=== Section Start ===
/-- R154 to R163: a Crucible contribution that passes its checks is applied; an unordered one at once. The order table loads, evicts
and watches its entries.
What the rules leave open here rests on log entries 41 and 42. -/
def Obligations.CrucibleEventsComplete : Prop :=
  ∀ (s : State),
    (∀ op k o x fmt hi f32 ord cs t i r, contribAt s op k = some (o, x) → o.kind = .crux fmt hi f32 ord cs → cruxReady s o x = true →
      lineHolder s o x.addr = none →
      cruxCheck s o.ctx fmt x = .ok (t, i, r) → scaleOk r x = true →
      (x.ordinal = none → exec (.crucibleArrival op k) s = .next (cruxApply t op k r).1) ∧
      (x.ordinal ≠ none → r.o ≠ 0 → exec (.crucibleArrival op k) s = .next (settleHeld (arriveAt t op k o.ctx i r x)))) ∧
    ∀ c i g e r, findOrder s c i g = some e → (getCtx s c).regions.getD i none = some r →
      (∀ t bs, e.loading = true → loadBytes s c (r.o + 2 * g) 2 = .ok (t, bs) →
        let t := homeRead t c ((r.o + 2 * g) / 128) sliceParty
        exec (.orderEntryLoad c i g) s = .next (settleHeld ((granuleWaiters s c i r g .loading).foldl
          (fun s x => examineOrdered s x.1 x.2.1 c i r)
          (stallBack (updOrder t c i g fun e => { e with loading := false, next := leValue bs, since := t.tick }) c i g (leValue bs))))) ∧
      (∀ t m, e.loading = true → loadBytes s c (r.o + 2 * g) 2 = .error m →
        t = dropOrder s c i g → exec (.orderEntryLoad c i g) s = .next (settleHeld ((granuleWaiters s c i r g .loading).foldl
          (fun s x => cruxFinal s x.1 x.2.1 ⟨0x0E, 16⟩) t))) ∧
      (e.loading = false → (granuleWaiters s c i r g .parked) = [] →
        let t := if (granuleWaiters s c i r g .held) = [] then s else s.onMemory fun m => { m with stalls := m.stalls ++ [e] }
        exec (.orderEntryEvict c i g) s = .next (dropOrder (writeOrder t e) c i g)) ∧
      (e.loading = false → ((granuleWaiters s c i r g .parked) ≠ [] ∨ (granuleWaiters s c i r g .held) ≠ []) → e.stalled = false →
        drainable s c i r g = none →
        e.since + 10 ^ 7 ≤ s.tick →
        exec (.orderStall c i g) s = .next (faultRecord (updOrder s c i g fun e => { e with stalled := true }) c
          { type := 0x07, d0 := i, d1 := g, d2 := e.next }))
=== Section End ===
=== Section Start ===
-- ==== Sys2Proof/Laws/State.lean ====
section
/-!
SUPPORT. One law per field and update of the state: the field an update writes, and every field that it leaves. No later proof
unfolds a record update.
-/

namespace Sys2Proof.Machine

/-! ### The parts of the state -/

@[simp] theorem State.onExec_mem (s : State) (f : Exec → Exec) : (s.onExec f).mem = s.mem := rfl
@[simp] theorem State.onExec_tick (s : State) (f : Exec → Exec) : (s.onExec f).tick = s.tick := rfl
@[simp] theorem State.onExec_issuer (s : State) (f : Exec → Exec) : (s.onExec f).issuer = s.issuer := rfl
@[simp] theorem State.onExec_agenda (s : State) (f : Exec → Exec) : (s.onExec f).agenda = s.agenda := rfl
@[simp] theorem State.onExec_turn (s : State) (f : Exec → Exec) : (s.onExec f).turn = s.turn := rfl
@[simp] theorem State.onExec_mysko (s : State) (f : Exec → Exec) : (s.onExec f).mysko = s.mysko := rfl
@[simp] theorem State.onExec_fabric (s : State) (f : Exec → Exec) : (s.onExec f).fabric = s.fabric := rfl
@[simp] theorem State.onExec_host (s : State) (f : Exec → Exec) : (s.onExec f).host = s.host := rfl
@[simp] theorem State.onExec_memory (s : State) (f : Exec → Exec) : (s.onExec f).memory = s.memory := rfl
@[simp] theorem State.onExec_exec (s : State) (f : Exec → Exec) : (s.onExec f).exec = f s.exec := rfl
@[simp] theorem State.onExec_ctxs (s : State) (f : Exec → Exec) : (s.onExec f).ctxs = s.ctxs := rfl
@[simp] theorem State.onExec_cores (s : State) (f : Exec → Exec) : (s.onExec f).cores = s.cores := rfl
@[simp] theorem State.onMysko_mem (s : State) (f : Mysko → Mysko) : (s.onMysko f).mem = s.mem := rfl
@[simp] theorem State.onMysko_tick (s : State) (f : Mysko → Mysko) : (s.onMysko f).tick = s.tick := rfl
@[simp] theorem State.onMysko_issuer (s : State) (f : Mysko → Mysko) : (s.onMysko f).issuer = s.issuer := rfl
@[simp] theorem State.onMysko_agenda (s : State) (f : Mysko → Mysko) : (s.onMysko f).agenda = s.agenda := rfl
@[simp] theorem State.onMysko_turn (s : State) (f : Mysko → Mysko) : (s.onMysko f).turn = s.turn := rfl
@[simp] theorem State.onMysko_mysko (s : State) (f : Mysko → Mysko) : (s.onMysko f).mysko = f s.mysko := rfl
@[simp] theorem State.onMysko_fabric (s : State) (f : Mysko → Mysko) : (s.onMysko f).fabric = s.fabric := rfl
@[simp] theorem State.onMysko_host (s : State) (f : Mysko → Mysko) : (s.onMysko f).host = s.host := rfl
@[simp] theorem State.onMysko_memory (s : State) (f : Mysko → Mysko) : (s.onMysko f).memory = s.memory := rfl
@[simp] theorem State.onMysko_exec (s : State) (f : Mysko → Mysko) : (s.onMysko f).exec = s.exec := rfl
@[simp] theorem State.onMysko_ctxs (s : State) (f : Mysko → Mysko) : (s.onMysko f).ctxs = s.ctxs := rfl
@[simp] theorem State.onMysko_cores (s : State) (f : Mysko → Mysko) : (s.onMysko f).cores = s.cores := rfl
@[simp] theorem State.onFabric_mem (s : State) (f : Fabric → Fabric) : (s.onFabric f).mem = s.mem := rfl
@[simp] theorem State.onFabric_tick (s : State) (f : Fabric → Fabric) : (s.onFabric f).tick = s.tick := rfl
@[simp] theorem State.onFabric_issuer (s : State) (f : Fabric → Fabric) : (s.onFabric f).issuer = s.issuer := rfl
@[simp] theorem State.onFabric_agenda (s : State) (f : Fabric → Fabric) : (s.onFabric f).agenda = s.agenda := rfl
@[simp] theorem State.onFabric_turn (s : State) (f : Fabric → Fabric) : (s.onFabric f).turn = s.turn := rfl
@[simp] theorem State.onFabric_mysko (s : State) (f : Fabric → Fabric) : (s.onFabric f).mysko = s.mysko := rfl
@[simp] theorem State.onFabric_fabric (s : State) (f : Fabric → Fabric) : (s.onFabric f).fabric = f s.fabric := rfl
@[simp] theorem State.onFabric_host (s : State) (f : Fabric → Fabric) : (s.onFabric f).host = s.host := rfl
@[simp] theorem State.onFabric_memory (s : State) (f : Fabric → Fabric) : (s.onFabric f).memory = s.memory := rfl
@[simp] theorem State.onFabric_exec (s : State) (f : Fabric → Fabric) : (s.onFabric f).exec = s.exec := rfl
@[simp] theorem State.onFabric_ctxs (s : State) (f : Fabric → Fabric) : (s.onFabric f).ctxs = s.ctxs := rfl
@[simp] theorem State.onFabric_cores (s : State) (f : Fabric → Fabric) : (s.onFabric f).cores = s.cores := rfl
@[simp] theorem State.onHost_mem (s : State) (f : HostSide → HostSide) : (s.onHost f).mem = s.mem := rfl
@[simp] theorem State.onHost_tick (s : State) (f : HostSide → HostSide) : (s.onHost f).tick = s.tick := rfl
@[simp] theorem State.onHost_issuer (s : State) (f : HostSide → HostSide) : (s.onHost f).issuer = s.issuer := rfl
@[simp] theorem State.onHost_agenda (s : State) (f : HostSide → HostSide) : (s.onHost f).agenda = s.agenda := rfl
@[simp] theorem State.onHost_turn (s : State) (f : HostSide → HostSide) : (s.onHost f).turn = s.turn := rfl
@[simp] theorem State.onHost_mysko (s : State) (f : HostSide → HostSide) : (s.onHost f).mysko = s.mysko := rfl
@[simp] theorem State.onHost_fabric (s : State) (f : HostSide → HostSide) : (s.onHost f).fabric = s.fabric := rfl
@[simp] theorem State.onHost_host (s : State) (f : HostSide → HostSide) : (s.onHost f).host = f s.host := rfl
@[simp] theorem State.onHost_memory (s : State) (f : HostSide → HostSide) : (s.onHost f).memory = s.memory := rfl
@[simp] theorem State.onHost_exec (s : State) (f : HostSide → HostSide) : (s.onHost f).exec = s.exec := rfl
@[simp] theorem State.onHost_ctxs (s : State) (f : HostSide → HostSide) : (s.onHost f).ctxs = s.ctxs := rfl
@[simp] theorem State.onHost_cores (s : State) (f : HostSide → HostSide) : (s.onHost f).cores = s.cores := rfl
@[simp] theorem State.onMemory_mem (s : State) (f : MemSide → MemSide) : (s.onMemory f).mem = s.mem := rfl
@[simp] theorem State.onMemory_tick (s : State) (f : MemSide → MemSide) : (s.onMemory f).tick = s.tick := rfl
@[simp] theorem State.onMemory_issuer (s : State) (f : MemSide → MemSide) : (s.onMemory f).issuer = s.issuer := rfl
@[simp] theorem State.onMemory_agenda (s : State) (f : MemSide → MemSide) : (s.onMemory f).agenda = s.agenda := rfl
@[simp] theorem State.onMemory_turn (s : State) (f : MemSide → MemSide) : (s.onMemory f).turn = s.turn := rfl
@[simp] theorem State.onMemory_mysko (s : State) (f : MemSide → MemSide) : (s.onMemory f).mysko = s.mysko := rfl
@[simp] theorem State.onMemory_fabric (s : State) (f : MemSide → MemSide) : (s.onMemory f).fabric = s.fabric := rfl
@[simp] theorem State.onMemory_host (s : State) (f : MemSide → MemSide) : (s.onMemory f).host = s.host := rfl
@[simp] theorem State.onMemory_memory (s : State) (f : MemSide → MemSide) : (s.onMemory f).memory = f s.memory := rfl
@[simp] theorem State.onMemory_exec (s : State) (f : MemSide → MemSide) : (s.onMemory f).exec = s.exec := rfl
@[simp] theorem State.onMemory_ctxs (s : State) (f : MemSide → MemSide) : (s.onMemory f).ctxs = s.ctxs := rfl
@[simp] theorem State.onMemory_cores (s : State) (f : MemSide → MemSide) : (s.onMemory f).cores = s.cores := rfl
=== Section End ===
* [Problem to work on] In the listing above, transcribe exactly everything from the line containing "table loads, evicts" down to the line containing "(e.loading = false → (granuleWaiters", including both and nothing more.

* [Task response]
/-- R154 to R163: a Crucible contribution that passes its checks is applied; an unordered one at once. The order table loads, evicts
and watches its entries.
What the rules leave open here rests on log entries 41 and 42. -/
def Obligations.CrucibleEventsComplete : Prop :=
  ∀ (s : State),
    (∀ op k o x fmt hi f32 ord cs t i r, contribAt s op k = some (o, x) → o.kind = .crux fmt hi f32 ord cs → cruxReady s o x = true →
      lineHolder s o x.addr = none →
      cruxCheck s o.ctx fmt x = .ok (t, i, r) → scaleOk r x = true →
      (x.ordinal = none → exec (.crucibleArrival op k) s = .next (cruxApply t op k r).1) ∧
      (x.ordinal ≠ none → r.o ≠ 0 → exec (.crucibleArrival op k) s = .next (settleHeld (arriveAt t op k o.ctx i r x)))) ∧
    ∀ c i g e r, findOrder s c i g = some e → (getCtx s c).regions.getD i none = some r →
      (∀ t bs, e.loading = true → loadBytes s c (r.o + 2 * g) 2 = .ok (t, bs) →
        let t := homeRead t c ((r.o + 2 * g) / 128) sliceParty
        exec (.orderEntryLoad c i g) s = .next (settleHeld ((granuleWaiters s c i r g .loading).foldl
          (fun s x => examineOrdered s x.1 x.2.1 c i r)
          (stallBack (updOrder t c i g fun e => { e with loading := false, next := leValue bs, since := t.tick }) c i g (leValue bs))))) ∧
      (∀ t m, e.loading = true → loadBytes s c (r.o + 2 * g) 2 = .error m →
        t = dropOrder s c i g → exec (.orderEntryLoad c i g) s = .next (settleHeld ((granuleWaiters s c i r g .loading).foldl
          (fun s x => cruxFinal s x.1 x.2.1 ⟨0x0E, 16⟩) t))) ∧
      (e.loading = false → (granuleWaiters s c i r g .parked) = [] →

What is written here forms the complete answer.